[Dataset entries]
···
-- ==== Sys2Proof/Machine/Skip.lean ====
section
/-! DEFINITION. Families 3, 4, 5 and 9: conditional skips (spec/41_skip.md). -/

namespace Sys2Proof.Machine

/-- 3XNN (R130). -/
def seImmOutcome (x : Reg) (nn : Byte) (s : State) : Outcome := succeed (s.skipIf (s.v x == nn))

/-- `seImmOutcome` in the host's form. -/
def execSeImm (x : Reg) (nn : Byte) (s : State) : Result := (seImmOutcome x nn s).result s

/-- 4XNN (R131). -/
def sneImmOutcome (x : Reg) (nn : Byte) (s : State) : Outcome := succeed (s.skipIf (s.v x != nn))

/-- `sneImmOutcome` in the host's form. -/
def execSneImm (x : Reg) (nn : Byte) (s : State) : Result := (sneImmOutcome x nn s).result s

/-- 5XY0 (R132). -/
def seRegOutcome (x y : Reg) (s : State) : Outcome := succeed (s.skipIf (s.v x == s.v y))

/-- `seRegOutcome` in the host's form. -/
def execSeReg (x y : Reg) (s : State) : Result := (seRegOutcome x y s).result s

/-- 9XY0 (R133). -/
def sneRegOutcome (x y : Reg) (s : State) : Outcome := succeed (s.skipIf (s.v x != s.v y))

/-- `sneRegOutcome` in the host's form. -/
def execSneReg (x y : Reg) (s : State) : Result := (sneRegOutcome x y s).result s

end Sys2Proof.Machine
end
···
## Requirement
Each record needs to be duplicated exactly as given.

## Response below
-- ==== Sys2Proof/Machine/Skip.lean ====
section
/-! DEFINITION. Families 3, 4, 5 and 9: conditional skips (spec/41_skip.md). -/

namespace Sys2Proof.Machine

/-- 3XNN (R130). -/
def seImmOutcome (x : Reg) (nn : Byte) (s : State) : Outcome := succeed (s.skipIf (s.v x == nn))

/-- `seImmOutcome` in the host's form. -/
def execSeImm (x : Reg) (nn : Byte) (s : State) : Result := (seImmOutcome x nn s).result s

/-- 4XNN (R131). -/
def sneImmOutcome (x : Reg) (nn : Byte) (s : State) : Outcome := succeed (s.skipIf (s.v x != nn))

/-- `sneImmOutcome` in the host's form. -/
def execSneImm (x : Reg) (nn : Byte) (s : State) : Result := (sneImmOutcome x nn s).result s

/-- 5XY0 (R132). -/
def seRegOutcome (x y : Reg) (s : State) : Outcome := succeed (s.skipIf (s.v x == s.v y))

/-- `seRegOutcome` in the host's form. -/
def execSeReg (x y : Reg) (s : State) : Result := (seRegOutcome x y s).result s

/-- 9XY0 (R133). -/
def sneRegOutcome (x y : Reg) (s : State) : Outcome := succeed (s.skipIf (s.v x != s.v y))

/-- `sneRegOutcome` in the host's form. -/
def execSneReg (x y : Reg) (s : State) : Result := (sneRegOutcome x y s).result s

end Sys2Proof.Machine
end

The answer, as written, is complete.